FriendsOfPHP / Goutte

Goutte, a simple PHP Web Scraper
MIT License
9.26k stars 1.01k forks source link

How get lazy data ? #442

Closed mcunha98 closed 2 years ago

mcunha98 commented 3 years ago

If I run a crawler under https://labiexames.com.br/testes I receive an initial DOM object (like a wireframe), but the real content will be delivery later via react/jscript and tags like title for example not is part of original DOM .

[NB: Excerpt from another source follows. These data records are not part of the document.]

-- ==== Sys2Proof/Laws/PerInstr.lean ====
section
/-! SUPPORT. Every encoded instruction lies under its own row of the match and mask table (30_encoding.md rule R84), one
lemma per constructor. -/

namespace Sys2Proof

theorem layoutR_mask (funct7 : BitVec 7) (rs2 rs1 : RegIdx) (funct3 : BitVec 3) (rd : RegIdx) (opcode : BitVec 7) :
    layoutR funct7 rs2 rs1 funct3 rd opcode &&& 0xFE00707F#32 = layoutR funct7 0 0 funct3 0 opcode := by
  have hm : (0xFE00707F#32 : Word) = (BitVec.allOnes 7 ++ 0#5 ++ 0#5 ++ BitVec.allOnes 3 ++ 0#5 ++ BitVec.allOnes 7 : BitVec _) := by decide
  rw [hm]
  unfold layoutR
  iterate 5 rw [BitVec.and_append]
  simp only [BitVec.and_allOnes, BitVec.and_zero]
  rfl

theorem layoutI_mask (imm : BitVec 12) (rs1 : RegIdx) (funct3 : BitVec 3) (rd : RegIdx) (opcode : BitVec 7) :
    layoutI imm rs1 funct3 rd opcode &&& 0x0000707F#32 = layoutI 0 0 funct3 0 opcode := by
  have hm : (0x0000707F#32 : Word) = (0#12 ++ 0#5 ++ BitVec.allOnes 3 ++ 0#5 ++ BitVec.allOnes 7 : BitVec _) := by decide
  rw [hm]
  unfold layoutI
  iterate 4 rw [BitVec.and_append]
  simp only [BitVec.and_allOnes, BitVec.and_zero]
  rfl

theorem layoutShift_mask (upper : BitVec 7) (shamt : BitVec 5) (rs1 : RegIdx) (funct3 : BitVec 3) (rd : RegIdx) (opcode : BitVec 7) :
    layoutShift upper shamt rs1 funct3 rd opcode &&& 0xFE00707F#32 = layoutShift upper 0 0 funct3 0 opcode := by
  have hm : (0xFE00707F#32 : Word) = (BitVec.allOnes 7 ++ 0#5 ++ 0#5 ++ BitVec.allOnes 3 ++ 0#5 ++ BitVec.allOnes 7 : BitVec _) := by decide
  rw [hm]
  unfold layoutShift
  iterate 5 rw [BitVec.and_append]
  simp only [BitVec.and_allOnes, BitVec.and_zero]
  rfl

theorem layoutS_mask (imm : BitVec 12) (rs2 rs1 : RegIdx) (funct3 : BitVec 3) (opcode : BitVec 7) :
    layoutS imm rs2 rs1 funct3 opcode &&& 0x0000707F#32 = layoutS 0 0 0 funct3 opcode := by
  have hm : (0x0000707F#32 : Word) = (0#7 ++ 0#5 ++ 0#5 ++ BitVec.allOnes 3 ++ 0#5 ++ BitVec.allOnes 7 : BitVec _) := by decide
  rw [hm]
  unfold layoutS
  iterate 5 rw [BitVec.and_append]
  simp only [BitVec.and_allOnes, BitVec.and_zero]
  rfl

theorem layoutB_mask (off : BitVec 13) (rs2 rs1 : RegIdx) (funct3 : BitVec 3) (opcode : BitVec 7) :
    layoutB off rs2 rs1 funct3 opcode &&& 0x0000707F#32 = layoutB 0 0 0 funct3 opcode := by
  have hm : (0x0000707F#32 : Word) = (0#1 ++ 0#6 ++ 0#5 ++ 0#5 ++ BitVec.allOnes 3 ++ 0#4 ++ 0#1 ++ BitVec.allOnes 7 : BitVec _) := by decide
  rw [hm]
  unfold layoutB
  iterate 7 rw [BitVec.and_append]
  simp only [BitVec.and_allOnes, BitVec.and_zero]
  rfl

theorem layoutU_mask (imm : BitVec 20) (rd : RegIdx) (opcode : BitVec 7) :
    layoutU imm rd opcode &&& 0x0000007F#32 = layoutU 0 0 opcode := by
  have hm : (0x0000007F#32 : Word) = (0#20 ++ 0#5 ++ BitVec.allOnes 7 : BitVec _) := by decide
  rw [hm]
  unfold layoutU
  iterate 2 rw [BitVec.and_append]
  simp only [BitVec.and_allOnes, BitVec.and_zero]
  rfl

theorem layoutJ_mask (off : BitVec 21) (rd : RegIdx) (opcode : BitVec 7) :
    layoutJ off rd opcode &&& 0x0000007F#32 = layoutJ 0 0 opcode := by
  have hm : (0x0000007F#32 : Word) = (0#1 ++ 0#10 ++ 0#1 ++ 0#8 ++ 0#5 ++ BitVec.allOnes 7 : BitVec _) := by decide
  rw [hm]
  unfold layoutJ
  iterate 5 rw [BitVec.and_append]
  simp only [BitVec.and_allOnes, BitVec.and_zero]
  rfl

/-- The encoding of the instruction in any configuration, under the mask of its row, is the match of its row. -/
structure LiesUnderItsRow (i : Instr) : Prop where
  encode_mask : ∀ c : Config, encode c i &&& (tableRow c i).1 = (tableRow c i).2

/-- Every encoding of the instruction lies under its own row. -/
def Laws.MatchMask.Statement (i : Instr) : Prop := LiesUnderItsRow i

theorem Laws.MatchMask.lui (rd imm) : Laws.MatchMask.Statement (.lui rd imm) :=
  ⟨fun _ => (layoutU_mask _ _ _).trans rfl⟩

theorem Laws.MatchMask.auipc (rd imm) : Laws.MatchMask.Statement (.auipc rd imm) :=
  ⟨fun _ => (layoutU_mask _ _ _).trans rfl⟩

theorem Laws.MatchMask.add (rd rs1 rs2) : Laws.MatchMask.Statement (.add rd rs1 rs2) :=
  ⟨fun _ => (layoutR_mask _ _ _ _ _ _).trans rfl⟩

theorem Laws.MatchMask.addi (rd rs1 imm) : Laws.MatchMask.Statement (.addi rd rs1 imm) :=
  ⟨fun _ => (layoutI_mask _ _ _ _ _).trans rfl⟩

theorem Laws.MatchMask.sub (rd rs1 rs2) : Laws.MatchMask.Statement (.sub rd rs1 rs2) :=
  ⟨fun _ => (layoutR_mask _ _ _ _ _ _).trans rfl⟩

theorem Laws.MatchMask.mul (rd rs1 rs2) : Laws.MatchMask.Statement (.mul rd rs1 rs2) :=
  ⟨fun _ => (layoutR_mask _ _ _ _ _ _).trans rfl⟩

theorem Laws.MatchMask.mulh (rd rs1 rs2) : Laws.MatchMask.Statement (.mulh rd rs1 rs2) :=
  ⟨fun _ => (layoutR_mask _ _ _ _ _ _).trans rfl⟩

theorem Laws.MatchMask.mulhsu (rd rs1 rs2) : Laws.MatchMask.Statement (.mulhsu rd rs1 rs2) :=
  ⟨fun _ => (layoutR_mask _ _ _ _ _ _).trans rfl⟩

theorem Laws.MatchMask.mulhu (rd rs1 rs2) : Laws.MatchMask.Statement (.mulhu rd rs1 rs2) :=
  ⟨fun _ => (layoutR_mask _ _ _ _ _ _).trans rfl⟩

theorem Laws.MatchMask.div (rd rs1 rs2) : Laws.MatchMask.Statement (.div rd rs1 rs2) :=
  ⟨fun _ => (layoutR_mask _ _ _ _ _ _).trans rfl⟩

theorem Laws.MatchMask.divu (rd rs1 rs2) : Laws.MatchMask.Statement (.divu rd rs1 rs2) :=
  ⟨fun _ => (layoutR_mask _ _ _ _ _ _).trans rfl⟩

theorem Laws.MatchMask.rem (rd rs1 rs2) : Laws.MatchMask.Statement (.rem rd rs1 rs2) :=
  ⟨fun _ => (layoutR_mask _ _ _ _ _ _).trans rfl⟩

theorem Laws.MatchMask.remu (rd rs1 rs2) : Laws.MatchMask.Statement (.remu rd rs1 rs2) :=
  ⟨fun _ => (layoutR_mask _ _ _ _ _ _).trans rfl⟩

theorem Laws.MatchMask.xor (rd rs1 rs2) : Laws.MatchMask.Statement (.xor rd rs1 rs2) :=
  ⟨fun _ => (layoutR_mask _ _ _ _ _ _).trans rfl⟩

theorem Laws.MatchMask.xori (rd rs1 imm) : Laws.MatchMask.Statement (.xori rd rs1 imm) :=
  ⟨fun _ => (layoutI_mask _ _ _ _ _).trans rfl⟩

theorem Laws.MatchMask.or (rd rs1 rs2) : Laws.MatchMask.Statement (.or rd rs1 rs2) :=
  ⟨fun _ => (layoutR_mask _ _ _ _ _ _).trans rfl⟩

theorem Laws.MatchMask.ori (rd rs1 imm) : Laws.MatchMask.Statement (.ori rd rs1 imm) :=
  ⟨fun _ => (layoutI_mask _ _ _ _ _).trans rfl⟩

theorem Laws.MatchMask.and (rd rs1 rs2) : Laws.MatchMask.Statement (.and rd rs1 rs2) :=
  ⟨fun _ => (layoutR_mask _ _ _ _ _ _).trans rfl⟩

theorem Laws.MatchMask.andi (rd rs1 imm) : Laws.MatchMask.Statement (.andi rd rs1 imm) :=
  ⟨fun _ => (layoutI_mask _ _ _ _ _).trans rfl⟩

theorem Laws.MatchMask.sll (rd rs1 rs2) : Laws.MatchMask.Statement (.sll rd rs1 rs2) :=
  ⟨fun _ => (layoutR_mask _ _ _ _ _ _).trans rfl⟩

theorem Laws.MatchMask.slli (rd rs1 shamt) : Laws.MatchMask.Statement (.slli rd rs1 shamt) :=
  ⟨fun _ => (layoutShift_mask _ _ _ _ _ _).trans rfl⟩

theorem Laws.MatchMask.srl (rd rs1 rs2) : Laws.MatchMask.Statement (.srl rd rs1 rs2) :=
  ⟨fun _ => (layoutR_mask _ _ _ _ _ _).trans rfl⟩

theorem Laws.MatchMask.srli (rd rs1 shamt) : Laws.MatchMask.Statement (.srli rd rs1 shamt) :=
  ⟨fun _ => (layoutShift_mask _ _ _ _ _ _).trans rfl⟩

theorem Laws.MatchMask.sra (rd rs1 rs2) : Laws.MatchMask.Statement (.sra rd rs1 rs2) :=
  ⟨fun _ => (layoutR_mask _ _ _ _ _ _).trans rfl⟩

theorem Laws.MatchMask.srai (rd rs1 shamt) : Laws.MatchMask.Statement (.srai rd rs1 shamt) :=
  ⟨fun _ => (layoutShift_mask _ _ _ _ _ _).trans rfl⟩

theorem Laws.MatchMask.slt (rd rs1 rs2) : Laws.MatchMask.Statement (.slt rd rs1 rs2) :=
  ⟨fun _ => (layoutR_mask _ _ _ _ _ _).trans rfl⟩

theorem Laws.MatchMask.slti (rd rs1 imm) : Laws.MatchMask.Statement (.slti rd rs1 imm) :=
  ⟨fun _ => (layoutI_mask _ _ _ _ _).trans rfl⟩

theorem Laws.MatchMask.sltiu (rd rs1 imm) : Laws.MatchMask.Statement (.sltiu rd rs1 imm) :=
  ⟨fun _ => (layoutI_mask _ _ _ _ _).trans rfl⟩

theorem Laws.MatchMask.sltu (rd rs1 rs2) : Laws.MatchMask.Statement (.sltu rd rs1 rs2) :=
  ⟨fun _ => (layoutR_mask _ _ _ _ _ _).trans rfl⟩

theorem Laws.MatchMask.jal (rd off) : Laws.MatchMask.Statement (.jal rd off) :=
  ⟨fun _ => (layoutJ_mask _ _ _).trans rfl⟩

theorem Laws.MatchMask.jalr (rd rs1 imm) : Laws.MatchMask.Statement (.jalr rd rs1 imm) :=
  ⟨fun _ => (layoutI_mask _ _ _ _ _).trans rfl⟩

theorem Laws.MatchMask.beq (rs1 rs2 off) : Laws.MatchMask.Statement (.beq rs1 rs2 off) :=
  ⟨fun _ => (layoutB_mask _ _ _ _ _).trans rfl⟩

theorem Laws.MatchMask.bne (rs1 rs2 off) : Laws.MatchMask.Statement (.bne rs1 rs2 off) :=
  ⟨fun _ => (layoutB_mask _ _ _ _ _).trans rfl⟩

theorem Laws.MatchMask.blt (rs1 rs2 off) : Laws.MatchMask.Statement (.blt rs1 rs2 off) :=
  ⟨fun _ => (layoutB_mask _ _ _ _ _).trans rfl⟩

theorem Laws.MatchMask.bge (rs1 rs2 off) : Laws.MatchMask.Statement (.bge rs1 rs2 off) :=
  ⟨fun _ => (layoutB_mask _ _ _ _ _).trans rfl⟩

theorem Laws.MatchMask.bltu (rs1 rs2 off) : Laws.MatchMask.Statement (.bltu rs1 rs2 off) :=
  ⟨fun _ => (layoutB_mask _ _ _ _ _).trans rfl⟩

theorem Laws.MatchMask.bgeu (rs1 rs2 off) : Laws.MatchMask.Statement (.bgeu rs1 rs2 off) :=
  ⟨fun _ => (layoutB_mask _ _ _ _ _).trans rfl⟩

theorem Laws.MatchMask.lb (rd rs1 imm) : Laws.MatchMask.Statement (.lb rd rs1 imm) :=
  ⟨fun _ => (layoutI_mask _ _ _ _ _).trans rfl⟩

theorem Laws.MatchMask.lh (rd rs1 imm) : Laws.MatchMask.Statement (.lh rd rs1 imm) :=
  ⟨fun _ => (layoutI_mask _ _ _ _ _).trans rfl⟩

theorem Laws.MatchMask.lbu (rd rs1 imm) : Laws.MatchMask.Statement (.lbu rd rs1 imm) :=
  ⟨fun _ => (layoutI_mask _ _ _ _ _).trans rfl⟩

theorem Laws.MatchMask.lhu (rd rs1 imm) : Laws.MatchMask.Statement (.lhu rd rs1 imm) :=
  ⟨fun _ => (layoutI_mask _ _ _ _ _).trans rfl⟩

theorem Laws.MatchMask.lw (rd rs1 imm) : Laws.MatchMask.Statement (.lw rd rs1 imm) :=
  ⟨fun _ => (layoutI_mask _ _ _ _ _).trans rfl⟩

theorem Laws.MatchMask.sb (rs1 rs2 imm) : Laws.MatchMask.Statement (.sb rs1 rs2 imm) :=
  ⟨fun _ => (layoutS_mask _ _ _ _ _).trans rfl⟩

theorem Laws.MatchMask.sh (rs1 rs2 imm) : Laws.MatchMask.Statement (.sh rs1 rs2 imm) :=
  ⟨fun _ => (layoutS_mask _ _ _ _ _).trans rfl⟩

theorem Laws.MatchMask.sw (rs1 rs2 imm) : Laws.MatchMask.Statement (.sw rs1 rs2 imm) :=
  ⟨fun _ => (layoutS_mask _ _ _ _ _).trans rfl⟩

end Sys2Proof
end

Any idea how resolve it ? $urlFinal = "https://labiexames.com.br/testes"; $client = new Client(HttpClient::create(['timeout' => 60])); $client->setServerParameter('HTTP_USER_AGENT', 'Mozilla/5.0 (X11; Ubuntu; Linux x86_64; rv:73.0) Gecko/20100101 Firefox/73.0'); $crawler = $client->request('GET', $urlFinal);

If you compare with browser source code, you'll notice the big difference between crawler DOM and browser DOM

larowlan commented 3 years ago

You can't use goutte for that, you need to use something like webdriver where you have an engine that understands Javascript

mcunha98 commented 3 years ago

@larowlan thanks for reply, I'll check webdriver (in fact I did some tests with PHPPanther to begin...)